**Task prompt:**
Take the lines below between the one holding "(s.onImg n f).delayed = s.delayed := rfl" and the one holding "(s.onLane n f).dev = s.dev := rfl", inclusive, and copy them exactly. Add nothing.

**Saved entries:**
^^^^

/-! ### `onQb` -/
@[simp] theorem State.onQb_pending (q : Nat) (f : QBind → QBind) : (s.onQb q f).pending = s.pending := rfl
@[simp] theorem State.onQb_now (q : Nat) (f : QBind → QBind) : (s.onQb q f).now = s.now := rfl
@[simp] theorem State.onQb_free (q : Nat) (f : QBind → QBind) : (s.onQb q f).free = s.free := rfl
@[simp] theorem State.onQb_sent (q : Nat) (f : QBind → QBind) : (s.onQb q f).sent = s.sent := rfl
@[simp] theorem State.onQb_svc (q : Nat) (f : QBind → QBind) : (s.onQb q f).svc = s.svc := rfl
@[simp] theorem State.onQb_trust (q : Nat) (f : QBind → QBind) : (s.onQb q f).trust = s.trust := rfl
@[simp] theorem State.onQb_ev (q : Nat) (f : QBind → QBind) : (s.onQb q f).ev = s.ev := rfl
@[simp] theorem State.onQb_syn (q : Nat) (f : QBind → QBind) : (s.onQb q f).syn = s.syn := rfl
@[simp] theorem State.onQb_ro (q : Nat) (f : QBind → QBind) : (s.onQb q f).ro = s.ro := rfl
@[simp] theorem State.onQb_fb (q : Nat) (f : QBind → QBind) : (s.onQb q f).fb = s.fb := rfl
@[simp] theorem State.onQb_clk (q : Nat) (f : QBind → QBind) : (s.onQb q f).clk = s.clk := rfl
@[simp] theorem State.onQb_plans (q : Nat) (f : QBind → QBind) : (s.onQb q f).plans = s.plans := rfl
@[simp] theorem State.onQb_link (q : Nat) (f : QBind → QBind) : (s.onQb q f).link = s.link := rfl
@[simp] theorem State.onQb_rf (q : Nat) (f : QBind → QBind) : (s.onQb q f).rf = s.rf := rfl
@[simp] theorem State.onQb_cap (q : Nat) (f : QBind → QBind) : (s.onQb q f).cap = s.cap := rfl
@[simp] theorem State.onQb_bsc (q : Nat) (f : QBind → QBind) : (s.onQb q f).bsc = s.bsc := rfl
@[simp] theorem State.onQb_delayed (q : Nat) (f : QBind → QBind) : (s.onQb q f).delayed = s.delayed := rfl

/-! ### `onRing` -/
@[simp] theorem State.onRing_pending (n : Nat) (f : Ring → Ring) : (s.onRing n f).pending = s.pending := rfl
@[simp] theorem State.onRing_now (n : Nat) (f : Ring → Ring) : (s.onRing n f).now = s.now := rfl
@[simp] theorem State.onRing_free (n : Nat) (f : Ring → Ring) : (s.onRing n f).free = s.free := rfl
@[simp] theorem State.onRing_sent (n : Nat) (f : Ring → Ring) : (s.onRing n f).sent = s.sent := rfl
@[simp] theorem State.onRing_svc (n : Nat) (f : Ring → Ring) : (s.onRing n f).svc = s.svc := rfl
@[simp] theorem State.onRing_trust (n : Nat) (f : Ring → Ring) : (s.onRing n f).trust = s.trust := rfl
@[simp] theorem State.onRing_ev (n : Nat) (f : Ring → Ring) : (s.onRing n f).ev = s.ev := rfl
@[simp] theorem State.onRing_syn (n : Nat) (f : Ring → Ring) : (s.onRing n f).syn = s.syn := rfl
@[simp] theorem State.onRing_ro (n : Nat) (f : Ring → Ring) : (s.onRing n f).ro = s.ro := rfl
@[simp] theorem State.onRing_fb (n : Nat) (f : Ring → Ring) : (s.onRing n f).fb = s.fb := rfl
@[simp] theorem State.onRing_clk (n : Nat) (f : Ring → Ring) : (s.onRing n f).clk = s.clk := rfl
@[simp] theorem State.onRing_plans (n : Nat) (f : Ring → Ring) : (s.onRing n f).plans = s.plans := rfl
@[simp] theorem State.onRing_link (n : Nat) (f : Ring → Ring) : (s.onRing n f).link = s.link := rfl
@[simp] theorem State.onRing_rf (n : Nat) (f : Ring → Ring) : (s.onRing n f).rf = s.rf := rfl
@[simp] theorem State.onRing_cap (n : Nat) (f : Ring → Ring) : (s.onRing n f).cap = s.cap := rfl
@[simp] theorem State.onRing_bsc (n : Nat) (f : Ring → Ring) : (s.onRing n f).bsc = s.bsc := rfl
@[simp] theorem State.onRing_delayed (n : Nat) (f : Ring → Ring) : (s.onRing n f).delayed = s.delayed := rfl

/-! ### `onDma` -/
@[simp] theorem State.onDma_pending (n : Nat) (f : Dma → Dma) : (s.onDma n f).pending = s.pending := rfl
@[simp] theorem State.onDma_now (n : Nat) (f : Dma → Dma) : (s.onDma n f).now = s.now := rfl
@[simp] theorem State.onDma_free (n : Nat) (f : Dma → Dma) : (s.onDma n f).free = s.free := rfl
@[simp] theorem State.onDma_sent (n : Nat) (f : Dma → Dma) : (s.onDma n f).sent = s.sent := rfl
@[simp] theorem State.onDma_svc (n : Nat) (f : Dma → Dma) : (s.onDma n f).svc = s.svc := rfl
@[simp] theorem State.onDma_trust (n : Nat) (f : Dma → Dma) : (s.onDma n f).trust = s.trust := rfl
@[simp] theorem State.onDma_ev (n : Nat) (f : Dma → Dma) : (s.onDma n f).ev = s.ev := rfl
@[simp] theorem State.onDma_syn (n : Nat) (f : Dma → Dma) : (s.onDma n f).syn = s.syn := rfl
@[simp] theorem State.onDma_ro (n : Nat) (f : Dma → Dma) : (s.onDma n f).ro = s.ro := rfl
@[simp] theorem State.onDma_fb (n : Nat) (f : Dma → Dma) : (s.onDma n f).fb = s.fb := rfl
@[simp] theorem State.onDma_clk (n : Nat) (f : Dma → Dma) : (s.onDma n f).clk = s.clk := rfl
@[simp] theorem State.onDma_plans (n : Nat) (f : Dma → Dma) : (s.onDma n f).plans = s.plans := rfl
@[simp] theorem State.onDma_link (n : Nat) (f : Dma → Dma) : (s.onDma n f).link = s.link := rfl
@[simp] theorem State.onDma_rf (n : Nat) (f : Dma → Dma) : (s.onDma n f).rf = s.rf := rfl
@[simp] theorem State.onDma_cap (n : Nat) (f : Dma → Dma) : (s.onDma n f).cap = s.cap := rfl
@[simp] theorem State.onDma_bsc (n : Nat) (f : Dma → Dma) : (s.onDma n f).bsc = s.bsc := rfl
@[simp] theorem State.onDma_delayed (n : Nat) (f : Dma → Dma) : (s.onDma n f).delayed = s.delayed := rfl

/-! ### `onImg` -/
@[simp] theorem State.onImg_pending (n : Nat) (f : ImgSlot → ImgSlot) : (s.onImg n f).pending = s.pending := rfl
@[simp] theorem State.onImg_now (n : Nat) (f : ImgSlot → ImgSlot) : (s.onImg n f).now = s.now := rfl
@[simp] theorem State.onImg_free (n : Nat) (f : ImgSlot → ImgSlot) : (s.onImg n f).free = s.free := rfl
@[simp] theorem State.onImg_sent (n : Nat) (f : ImgSlot → ImgSlot) : (s.onImg n f).sent = s.sent := rfl
@[simp] theorem State.onImg_svc (n : Nat) (f : ImgSlot → ImgSlot) : (s.onImg n f).svc = s.svc := rfl
@[simp] theorem State.onImg_trust (n : Nat) (f : ImgSlot → ImgSlot) : (s.onImg n f).trust = s.trust := rfl
@[simp] theorem State.onImg_ev (n : Nat) (f : ImgSlot → ImgSlot) : (s.onImg n f).ev = s.ev := rfl
@[simp] theorem State.onImg_syn (n : Nat) (f : ImgSlot → ImgSlot) : (s.onImg n f).syn = s.syn := rfl
@[simp] theorem State.onImg_ro (n : Nat) (f : ImgSlot → ImgSlot) : (s.onImg n f).ro = s.ro := rfl
@[simp] theorem State.onImg_fb (n : Nat) (f : ImgSlot → ImgSlot) : (s.onImg n f).fb = s.fb := rfl
@[simp] theorem State.onImg_clk (n : Nat) (f : ImgSlot → ImgSlot) : (s.onImg n f).clk = s.clk := rfl
@[simp] theorem State.onImg_plans (n : Nat) (f : ImgSlot → ImgSlot) : (s.onImg n f).plans = s.plans := rfl
@[simp] theorem State.onImg_link (n : Nat) (f : ImgSlot → ImgSlot) : (s.onImg n f).link = s.link := rfl
@[simp] theorem State.onImg_rf (n : Nat) (f : ImgSlot → ImgSlot) : (s.onImg n f).rf = s.rf := rfl
@[simp] theorem State.onImg_cap (n : Nat) (f : ImgSlot → ImgSlot) : (s.onImg n f).cap = s.cap := rfl
@[simp] theorem State.onImg_bsc (n : Nat) (f : ImgSlot → ImgSlot) : (s.onImg n f).bsc = s.bsc := rfl
@[simp] theorem State.onImg_delayed (n : Nat) (f : ImgSlot → ImgSlot) : (s.onImg n f).delayed = s.delayed := rfl

/-! ### `onLane` -/
@[simp] theorem State.onLane_pending (n : Nat) (f : LaneSt → LaneSt) : (s.onLane n f).pending = s.pending := rfl
@[simp] theorem State.onLane_now (n : Nat) (f : LaneSt → LaneSt) : (s.onLane n f).now = s.now := rfl
@[simp] theorem State.onLane_free (n : Nat) (f : LaneSt → LaneSt) : (s.onLane n f).free = s.free := rfl
@[simp] theorem State.onLane_sent (n : Nat) (f : LaneSt → LaneSt) : (s.onLane n f).sent = s.sent := rfl
@[simp] theorem State.onLane_dev (n : Nat) (f : LaneSt → LaneSt) : (s.onLane n f).dev = s.dev := rfl
@[simp] theorem State.onLane_svc (n : Nat) (f : LaneSt → LaneSt) : (s.onLane n f).svc = s.svc := rfl
@[simp] theorem State.onLane_trust (n : Nat) (f : LaneSt → LaneSt) : (s.onLane n f).trust = s.trust := rfl
@[simp] theorem State.onLane_ev (n : Nat) (f : LaneSt → LaneSt) : (s.onLane n f).ev = s.ev := rfl
@[simp] theorem State.onLane_syn (n : Nat) (f : LaneSt → LaneSt) : (s.onLane n f).syn = s.syn := rfl
@[simp] theorem State.onLane_ro (n : Nat) (f : LaneSt → LaneSt) : (s.onLane n f).ro = s.ro := rfl
@[simp] theorem State.onLane_fb (n : Nat) (f : LaneSt → LaneSt) : (s.onLane n f).fb = s.fb := rfl
@[simp] theorem State.onLane_clk (n : Nat) (f : LaneSt → LaneSt) : (s.onLane n f).clk = s.clk := rfl
@[simp] theorem State.onLane_plans (n : Nat) (f : LaneSt → LaneSt) : (s.onLane n f).plans = s.plans := rfl
@[simp] theorem State.onLane_rf (n : Nat) (f : LaneSt → LaneSt) : (s.onLane n f).rf = s.rf := rfl
@[simp] theorem State.onLane_cap (n : Nat) (f : LaneSt → LaneSt) : (s.onLane n f).cap = s.cap := rfl
@[simp] theorem State.onLane_bsc (n : Nat) (f : LaneSt → LaneSt) : (s.onLane n f).bsc = s.bsc := rfl
@[simp] theorem State.onLane_delayed (n : Nat) (f : LaneSt → LaneSt) : (s.onLane n f).delayed = s.delayed := rfl

/-! ### `onPort` -/
@[simp] theorem State.onPort_pending (n : Nat) (f : LinkPort → LinkPort) : (s.onPort n f).pending = s.pending := rfl
@[simp] theorem State.onPort_now (n : Nat) (f : LinkPort → LinkPort) : (s.onPort n f).now = s.now := rfl
@[simp] theorem State.onPort_free (n : Nat) (f : LinkPort → LinkPort) : (s.onPort n f).free = s.free := rfl
@[simp] theorem State.onPort_sent (n : Nat) (f : LinkPort → LinkPort) : (s.onPort n f).sent = s.sent := rfl
@[simp] theorem State.onPort_dev (n : Nat) (f : LinkPort → LinkPort) : (s.onPort n f).dev = s.dev := rfl
@[simp] theorem State.onPort_svc (n : Nat) (f : LinkPort → LinkPort) : (s.onPort n f).svc = s.svc := rfl
@[simp] theorem State.onPort_trust (n : Nat) (f : LinkPort → LinkPort) : (s.onPort n f).trust = s.trust := rfl
@[simp] theorem State.onPort_ev (n : Nat) (f : LinkPort → LinkPort) : (s.onPort n f).ev = s.ev := rfl
@[simp] theorem State.onPort_syn (n : Nat) (f : LinkPort → LinkPort) : (s.onPort n f).syn = s.syn := rfl
@[simp] theorem State.onPort_ro (n : Nat) (f : LinkPort → LinkPort) : (s.onPort n f).ro = s.ro := rfl
@[simp] theorem State.onPort_fb (n : Nat) (f : LinkPort → LinkPort) : (s.onPort n f).fb = s.fb := rfl
@[simp] theorem State.onPort_clk (n : Nat) (f : LinkPort → LinkPort) : (s.onPort n f).clk = s.clk := rfl
@[simp] theorem State.onPort_plans (n : Nat) (f : LinkPort → LinkPort) : (s.onPort n f).plans = s.plans := rfl
@[simp] theorem State.onPort_rf (n : Nat) (f : LinkPort → LinkPort) : (s.onPort n f).rf = s.rf := rfl
@[simp] theorem State.onPort_cap (n : Nat) (f : LinkPort → LinkPort) : (s.onPort n f).cap = s.cap := rfl
@[simp] theorem State.onPort_bsc (n : Nat) (f : LinkPort → LinkPort) : (s.onPort n f).bsc = s.bsc := rfl
@[simp] theorem State.onPort_delayed (n : Nat) (f : LinkPort → LinkPort) : (s.onPort n f).delayed = s.delayed := rfl

/-! ### `onTmu` -/
@[simp] theorem State.onTmu_pending (f : Tmu → Tmu) : (s.onTmu f).pending = s.pending := rfl
@[simp] theorem State.onTmu_now (f : Tmu → Tmu) : (s.onTmu f).now = s.now := rfl
@[simp] theorem State.onTmu_free (f : Tmu → Tmu) : (s.onTmu f).free = s.free := rfl
@[simp] theorem State.onTmu_sent (f : Tmu → Tmu) : (s.onTmu f).sent = s.sent := rfl
@[simp] theorem State.onTmu_dev (f : Tmu → Tmu) : (s.onTmu f).dev = s.dev := rfl
@[simp] theorem State.onTmu_svc (f : Tmu → Tmu) : (s.onTmu f).svc = s.svc := rfl
@[simp] theorem State.onTmu_trust (f : Tmu → Tmu) : (s.onTmu f).trust = s.trust := rfl
@[simp] theorem State.onTmu_ev (f : Tmu → Tmu) : (s.onTmu f).ev = s.ev := rfl
@[simp] theorem State.onTmu_syn (f : Tmu → Tmu) : (s.onTmu f).syn = s.syn := rfl
@[simp] theorem State.onTmu_ro (f : Tmu → Tmu) : (s.onTmu f).ro = s.ro := rfl
@[simp] theorem State.onTmu_fb (f : Tmu → Tmu) : (s.onTmu f).fb = s.fb := rfl
@[simp] theorem State.onTmu_clk (f : Tmu → Tmu) : (s.onTmu f).clk = s.clk := rfl
@[simp] theorem State.onTmu_plans (f : Tmu → Tmu) : (s.onTmu f).plans = s.plans := rfl
@[simp] theorem State.onTmu_rf (f : Tmu → Tmu) : (s.onTmu f).rf = s.rf := rfl
@[simp] theorem State.onTmu_cap (f : Tmu → Tmu) : (s.onTmu f).cap = s.cap := rfl
@[simp] theorem State.onTmu_bsc (f : Tmu → Tmu) : (s.onTmu f).bsc = s.bsc := rfl
@[simp] theorem State.onTmu_delayed (f : Tmu → Tmu) : (s.onTmu f).delayed = s.delayed := rfl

^^^^

**Written answer:**
@[simp] theorem State.onImg_delayed (n : Nat) (f : ImgSlot → ImgSlot) : (s.onImg n f).delayed = s.delayed := rfl

/-! ### `onLane` -/
@[simp] theorem State.onLane_pending (n : Nat) (f : LaneSt → LaneSt) : (s.onLane n f).pending = s.pending := rfl
@[simp] theorem State.onLane_now (n : Nat) (f : LaneSt → LaneSt) : (s.onLane n f).now = s.now := rfl
@[simp] theorem State.onLane_free (n : Nat) (f : LaneSt → LaneSt) : (s.onLane n f).free = s.free := rfl
@[simp] theorem State.onLane_sent (n : Nat) (f : LaneSt → LaneSt) : (s.onLane n f).sent = s.sent := rfl
@[simp] theorem State.onLane_dev (n : Nat) (f : LaneSt → LaneSt) : (s.onLane n f).dev = s.dev := rfl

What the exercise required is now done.